How awful. That poor little girl. The “awkward wrongness” is exactly the problem. There seems to be no way to maneuver yourself into a supportive position.
Love to all of you, Anna.
I’m so sorry to hear about more hearts breaking. All I can say, as someone who’s been trying not to talk about my own heart so much (from fear of driving people away), is how much it helps just to be listened to. One can show that by reflecting back the gist of what the other person has said. You can’t reflect what you haven’t heard, so it can show that you care.
I hope it’s possible for all to be much better soon. If not, I hope you all find the strength to talk and the patience to listen.

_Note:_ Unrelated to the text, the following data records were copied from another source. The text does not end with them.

/-- R22. -/
theorem test_read_id : after (hostRead 0x000 .word idle) (·.bus) = some (some (readAnswer 0x48554646)) := by decide +kernel

/-- R84's example. -/
theorem test_read_little_endian : after (hostRead 0x3000000 .word (withPacked [0x03, 0xE0, 0x00, 0x00] idle)) (·.bus) =
    some (some (readAnswer 0x0000E003)) := by decide +kernel

/-- R86, R88, R81: misaligned, too narrow, and one byte beyond SYMBUF's eight. -/
theorem test_berr : after (hostRead 0x002 .word idle) (·.bus) = some (some berrRead) ∧
    after (hostWrite 0x020 .byte 1 idle) (fun t => (t.bus, t.intEn)) = some (some berrWrite, 0#2) ∧
    after (hostRead 0x1000008 .byte idle) (·.bus) = some (some berrRead) := by decide +kernel

/-- R119, R92: an expectation of 0 is not met by a read that gets BERR (log 17). -/
theorem test_expectation_berr : (runScript [.rd .word 0x10000 (some 0)] idle).isSome = false := by decide +kernel

/-- R89: a reserved offset reads 0, without an error. -/
theorem test_reserved : after (hostRead 0x050 .word idle) (fun t => (t.bus, t.err)) = some (some (readAnswer 0), false) := by
  decide +kernel

/-- R278: SYM_LEN is not in the busy-safe set. -/
theorem test_protocol : after (hostWrite 0x028 .word 3 { idle with busy := true })
    (fun t => (t.errCode, t.errInfo, t.symLen, t.busy)) = some (.protocol, 0x28#32, 0#32, true) := by decide +kernel

/-- R33: above the capacity. -/
theorem test_sym_len : after (hostWrite 0x028 .word 9 idle) (fun t => (t.errCode, t.errInfo, t.symLen)) =
    some (.resource, 9#32, 0#32) := by decide +kernel

/-- R231, R281: a command while an error is recorded is dropped. -/
theorem test_dropped : after (hostWrite 0x010 .word 0x20000000 (recordError .resource 9 idle))
    (fun t => (t.ovf, t.busy, t.lastCmd)) = some (true, false, 0#32) := by decide +kernel

/-- R283: ERRACK leaves INT_STAT.ERRI. -/
theorem test_ack : after (hostWrite 0x01C .word 1 (recordError .resource 9 idle)) (fun t => (statusWord t, t.errInfo, t.intStat)) =
    some (0#32, 0#32, 2#2) := by decide +kernel

/-- R29: writing 1 clears the bit. -/
theorem test_int_stat : after (hostWrite 0x024 .word 1 { idle with intStat := 3#2 }) (·.intStat) = some 2#2 := by decide +kernel

/-- R44's example: the code "110". -/
theorem test_code_window : codeWord [true, true, false] 0 = 3#32 ∧ codeWord [true, true, false] 1 = 0xC0000000#32 := by decide

/-- Vector 2.2.2: the window of NODE[8]. -/
theorem test_node_window : (List.range 4).map (nodeWord true (some (.internal 11 0 7))) = [0xB, 0xC0000000, 0, 7] := by decide

/-- R300, R301: reset drops the command in flight; an access while it is asserted is no step. -/
theorem test_reset : after (step { (withText aaabb idle) with busy := true, inputs := [.assertReset] })
    (fun t => (t.busy, t.symLen, t.symbuf, t.resetPin)) = some (false, 0#32, [], true) := by decide +kernel
theorem test_access_in_reset : faultOf (hostRead 0x014 .word { idle with resetPin := true }) = some .accessInReset := by
  decide +kernel

/-- R120, R121: a script that loads a text, compresses it and reads the stream back. -/
theorem test_script : (runScript (opLoadSymbols aaabb ++ opCommand .compress ++ [.rd .half (bufOffset .pkbuf 0) (some 0xE003)])
    idle).isSome = true := by decide +kernel

/-! ### Witnesses: a state and operands that meet the hypotheses of each statement that has some -/

theorem witness_DecodeInvertsEncode :
    (Instr.fcAdd3 0 1 255).wellFormed = true ∧ decode 0x33FF0100#32 = some (.fcAdd3 0 1 255) ∧
    legalWord 0x33FF0100#32 = true := by decide

/-- Both turns that are the engine's, busy and idle; a read, a write and the release of reset listed first. -/
theorem witness_StepRunsNextTurn :
    (let s := { idle with busy := true, inputs := [.engine] }
     s.inputs.head? = some .engine ∧ s.busy = true ∧ s.resetPin = false ∧ decode s.pending = some .nop) ∧
    (idle.inputs = [] ∧ idle.busy = false) ∧
    (∀ i ∈ [Input.read 0x014 .word, .write 0x028 .word 5, .releaseReset], goesOn (step { idle with inputs := [i, .engine] }) = true) ∧
    after (step { idle with inputs := [.write 0x028 .word 5, .engine] }) (fun t => (t.symLen, t.inputs)) =
      some (5#32, [.engine]) := by decide +kernel

theorem witness_IllegalWordRecordsItself :
    let s := { idle with busy := true, pending := 0xD0000000#32 }
    s.busy = true ∧ s.resetPin = false ∧ s.inputs = [] ∧ legalWord s.pending = false := by decide +kernel

/-- A state with a text and a command in flight. -/
def busyText : State := { withText aaabb idle with busy := true, pending := 0x40000000#32, lastCmd := 0x40000000#32 }

theorem busyText_inv : StateInv busyText where
  params := by decide
  symLenFits := by decide +kernel
  bitLenFits := by decide +kernel
  pkLenFits := by decide +kernel
  bufWf := by intro b; cases b <;> decide +kernel
  bufBelow := by intro b; cases b <;> decide +kernel
  padRange := by decide +kernel
  noTree := fun _ => ⟨rfl, rfl, nodeAt_noNodes⟩
  tree := fun h => by cases h
  noTable := fun _ => ⟨codeAt_noCodes, rfl⟩
  table := fun h => by cases h
  noError := fun _ => ⟨rfl, rfl, rfl⟩
  errorNamed := fun h => by cases h
  pendingHeld := fun _ => rfl
  idleInReset := fun h => by cases h

theorem witness_StepKeepsInvariant : ∃ s t, StateInv s ∧ step s = .next t :=
  ⟨busyText, _, busyText_inv, eq_next idle _ (by decide +kernel)⟩

theorem witness_AssertedResetClearsEverything :
    ∃ (s : State) (rest : List Input), s.inputs = .assertReset :: rest ∧ s.busy = true ∧ s.symLen = 5#32 :=
  ⟨{ busyText with inputs := [.assertReset, .releaseReset] }, [.releaseReset], by decide +kernel⟩

theorem witness_AccessDuringResetStops : ∃ s : State, s.resetPin = true := ⟨{ idle with resetPin := true }, rfl⟩

theorem witness_FirstErrorWins : idle.err = false ∧ (recordError .resource 9#32 idle).err = true := by decide +kernel

theorem witness_RaiseClearsOutput : ∃ (outs : List Buf) (b b' : Buf) (s : State), b ∈ outs ∧ b' ∉ outs ∧
    bufRead s b 0 ≠ none ∧ bufRead s b' 0 ≠ none :=
  ⟨[.symbuf], .symbuf, .bitbuf, withBits bits11100 (withText aaabb idle), by decide +kernel⟩

theorem witness_MissingStateRaisesSequence : idle.treeValid = false ∧ idle.tableValid = false := by decide +kernel

theorem witness_ErrAckClearsError : idle.resetPin = false ∧ (1#32).getLsbD 0 = true ∧ (2#32).getLsbD 0 = false := by
  decide +kernel

theorem witness_OnlyClearForgetsError : ∃ (i : Instr) (s t : State), i ≠ .clear ∧ s.err = true ∧ exec i s = .next t :=
  ⟨.nop, recordError .resource 9#32 idle, _, by decide, by decide +kernel, eq_next idle _ (by decide +kernel)⟩

/-- A command that ends with neither DONE before nor after. -/
def failsAt (i : Instr) (s : State) : Bool :=
  !s.intStat.getLsbD 0 && after (exec i s) (fun t => t.intStat.getLsbD 0) == some false

/-- Each of the six commands with an output, failing. -/
theorem witness_FailedCommandKeepsNoOutput :
    failsAt .encode (withText [0x63] coded) = true ∧
    failsAt .pack { idle with par := { small with pkCap := 1 } } = true ∧ failsAt .unpack idle = true ∧
    failsAt .decode (withBits [true, true] { coded with code := codePut noCodes 0x7A [false] }) = true ∧
    failsAt .compress idle = true ∧ failsAt .decompress coded = true ∧ coded.tableValid = true ∧
    ([Instr.encode, .decode].all fun i => failsAt i (withBits bits11100 (withText aaabb idle))) = true := by decide +kernel

/-- Fewer than 2^32 symbols fit on an empty map; and on a map of one counter when they fit that one. -/
theorem fits_one (a : Byte) (m : BitVec 32) (syms : List Byte) (hl : syms.length < 2 ^ 32)
    (h : m.toNat + syms.count a < 2 ^ 32) (x : Byte) : (countAt (counts [(a, m)]) x).toNat + syms.count x < 2 ^ 32 := by
  show (countAt (countPut noCounts a m) x).toNat + _ < _
  rw [countAt_countPut, countAt_noCounts]
  split_ifs with hx
  · rw [hx]; exact h
  · have := List.count_le_length (a := x) (l := syms)
    rw [BitVec.toNat_zero]; omega

/-- Symbols that fit, at each number of lanes. -/
theorem witness_FcAddAddsEveryLane :
    addedSymbols (.fcAdd1 0) = some [0] ∧ addedSymbols (.fcAdd2 0 255) = some [0, 255] ∧
    addedSymbols (.fcAdd3 0 255 255) = some [0, 255, 255] ∧
    (∀ x, (countAt (counts [(0xFF, 0xFFFFFFFD)]) x).toNat + [0#8, 255#8, 255#8].count x < 2 ^ 32) :=
  ⟨rfl, rfl, rfl, fits_one _ _ _ (by decide) (by decide)⟩

/-- The first two lanes fit and the third does not. -/
theorem witness_FcAddAddsEveryLane_overflow :
    addedSymbols (.fcAdd3 0 255 255) = some [0, 255, 255] ∧ [0#8, 255#8, 255#8][2]? = some 255#8 ∧
    (∀ x, (countAt (counts [(0xFF, 0xFFFFFFFE)]) x).toNat + ([0#8, 255#8, 255#8].take 2).count x < 2 ^ 32) ∧
    (countAt (counts [(0xFF, 0xFFFFFFFE)]) 255).toNat + ([0#8, 255#8, 255#8].take 2).count 255 = 2 ^ 32 - 1 :=
  ⟨rfl, rfl, fits_one _ _ _ (by decide) (by decide), by decide +kernel⟩

theorem witness_FcScanAddsEverySymbol :
    let s := { withText aaabb idle with count := counts [(0x61, 0xFFFFFFFC)] }
    (∀ x, (countAt s.count x).toNat + aaabb.count x < 2 ^ 32) ∧ symInput s = aaabb.map some ∧
    symInput { s with symLen := 6#32 } = aaabb.map some ++ none :: [] :=
  ⟨fits_one _ _ _ (by decide) (by decide), by decide +kernel, by decide +kernel⟩

/-- The second symbol does not fit; an unwritten byte follows it. -/
theorem witness_FcScanAddsEverySymbol_overflow :
    let s := { withText [0x61, 0x61] idle with count := counts [(0x61, 0xFFFFFFFE)], symLen := 3#32 }
    (∀ x, (countAt s.count x).toNat + [0x61#8].count x < 2 ^ 32) ∧
    symInput s = [0x61#8].map some ++ some 0x61#8 :: [none] ∧
    (countAt s.count 0x61).toNat + [0x61#8].count 0x61 = 2 ^ 32 - 1 :=
  ⟨fits_one _ _ _ (by decide) (by decide), by decide +kernel, by decide +kernel⟩

theorem witness_ClearThenScanCountsInput : ∃ (s : State) (syms : List Byte), Written (symInput s) syms ∧ syms.length = 8 :=
  ⟨withText (aaabb ++ [0, 255, 0]) idle, aaabb ++ [0, 255, 0], by unfold Written; decide +kernel, by decide⟩

theorem witness_TbBuildInstallsTree : numSyms (counts [(0x61, 3), (0x62, 2)]) ≠ 0 ∧ numSyms idle.count = 0 := by
  decide +kernel

/-- One symbol, two, and all 256. -/
theorem witness_BuiltArenaLayout : numSyms (counts [(0xFF, 1)]) = 1 ∧ numSyms (counts [(0x61, 3), (0x62, 2)]) = 2 ∧
    numSyms (Vector.replicate 256 0xFFFFFFFF#32) = 256 := by decide +kernel

theorem witness_BuiltTreeIsBinary : ∃ (cs : Counts) (nodes : List Node) (root : Nat),
    build cs = (nodes, root) ∧ numSyms cs ≠ 0 ∧ nodes[2]? = some (.internal 5 1 0) ∧ 0 < nodes.length ∧ 0 ≠ root :=
  ⟨counts [(0x61, 3), (0x62, 2)], _, _, rfl, by decide +kernel⟩

theorem witness_MergesTakeSmallestKeys : ∃ (cs : Counts) (nodes : List Node) (root : Nat) (k : Nat) (f : Freq) (l r : NodeIdx),
    build cs = (nodes, root) ∧ nodes[k]? = some (.internal f l r) :=
  ⟨counts [(0x61, 2), (0x62, 1), (0x63, 1)], _, _, 4, 4, 0, 3, rfl, by decide +kernel⟩

theorem witness_CtGenInstallsTable : treeAB.treeValid = true := by decide +kernel

theorem witness_CodesAreLeafPaths :
    2 ≤ numSyms (counts [(0x61, 3), (0x62, 2)]) ∧ countAt (counts [(0x61, 3), (0x62, 2)]) 0x61 ≠ 0#32 := by decide +kernel

theorem witness_TableIsPrefixFreeAndComplete :
    numSyms (counts [(0x61, 3), (0x62, 2)]) = 2 ∧ numSyms (counts [(0x7A, 4)]) = 1 ∧
    (let t := tableOf (counts [(0x61, 3), (0x62, 2)])
     codeAt t 0x61 ≠ [] ∧ codeAt t 0x62 ≠ [] ∧ codeAt t 0x63 = []) := by decide +kernel

theorem witness_SingleSymbolGetsZero :
    numSyms (counts [(0xFF, 4)]) = 1 ∧ countAt (counts [(0xFF, 4)]) 0xFF ≠ 0#32 := by decide +kernel

theorem allCoded_aaabb : AllCoded tableAB aaabb := by unfold AllCoded; decide +kernel

theorem codeAt_tableAB (x : Byte) :
    codeAt tableAB x = if x = 0x61#8 then [true] else if x = 0x62#8 then [false] else [] := by
  rw [tableAB, codeAt_codePut, codeAt_codePut, codeAt_noCodes]

theorem prefixFree_tableAB : PrefixFree tableAB := by
  intro x y hxy hx hy
  rw [codeAt_tableAB] at hx ⊢
  rw [codeAt_tableAB] at hy ⊢
  split_ifs at * <;> simp_all

theorem witness_EncodeConcatenatesCodes : ∃ (s : State) (syms : List Byte) (x : List Bool),
    s.par.wf = true ∧ s.tableValid = true ∧ Written (symInput s) syms ∧ AllCoded s.code syms ∧ x = codesOf s.code syms ∧
    x.length ≤ s.par.bitCap ∧ x = bits11100 :=
  ⟨withText aaabb coded, aaabb, bits11100, by decide +kernel, rfl, by unfold Written; decide +kernel, allCoded_aaabb,
    by decide +kernel, by decide +kernel, rfl⟩

/-- A symbol without an entry, and one whose code no longer fits. -/
theorem witness_EncodeReportsFirstFailure : ∃ (s : State) (pre : List Byte) (x : Byte) (rest : List (Option Byte)),
    s.tableValid = true ∧ symInput s = pre.map some ++ some x :: rest ∧ AllCoded s.code pre ∧
    (codesOf s.code pre).length ≤ s.par.bitCap ∧ codeAt s.code x = [] :=
  ⟨withText (aaabb ++ [0x63, 0x61]) coded, aaabb, 0x63, [some 0x61], rfl, by decide +kernel, allCoded_aaabb,
    by decide +kernel, by decide +kernel⟩
theorem witness_EncodeReportsFirstFailure_resource : ∃ (s : State) (pre : List Byte) (x : Byte) (rest : List (Option Byte)),
    s.tableValid = true ∧ symInput s = pre.map some ++ some x :: rest ∧ AllCoded s.code pre ∧
    (codesOf s.code pre).length ≤ s.par.bitCap ∧ codeAt s.code x ≠ [] ∧
    s.par.bitCap < (codesOf s.code pre).length + codeLen s.code x :=
  ⟨{ withText (aaabb ++ [0x61]) coded with par := { small with bitCap := 5 } }, aaabb, 0x61, [], rfl, by decide +kernel,
    allCoded_aaabb, by decide +kernel, by decide +kernel, by decide +kernel⟩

I don’t ever see you as complaining, Re. You’re doing the best thing you can with your pain: you’re writing. You’re building a new life. It isn’t easy to do but you are making it happen, and that’s something to be proud of.
XO
That’s all you ever need to say. Peace…
Thank you for the song Averil. Here pretty shitty week too. I hope those broken hearts are soon on the mend xx
It’s in the air, Cat.
XO
Right foot, left foot, breathe. Right foot, left foot, breathe. Breathe.
(and also hugs and chocolate)
I’m with Bobbi. That’s all you need to say. And you are on our minds, too.
I never like to hear that friends are hurting. Worse, that the people they love are hurting. Would that we could simply tear off a corner of their pain and hold it to help them carry the burden. Sending thoughts of love goes a long way, my dear. I know that for certain.
Hang in there, missy. *hugs*
Sorry for you and for yours. I play with words every day, but sometimes I don’t have any words to say.
I am still reeling from the obituary of a 29-year-old man from my hometown who committed suicide…the obituary mentioned how much his two beloved dogs would miss him, among other things. I only vaguely knew him in passing but he was closer with some of my friends and family and I seem to be simply incapable of understanding how in the hell this man’s friends and family are managing this. I would never know what to say even if I had someone to say it to.
I hope the broken hearts in your life are on the mind, Averil.
Thank you, sweet sis. I loved the song so much that I just bought the download. It was exactly what I needed this morning. And please don’t feel like you have to say anything. Words are not necessary, just love.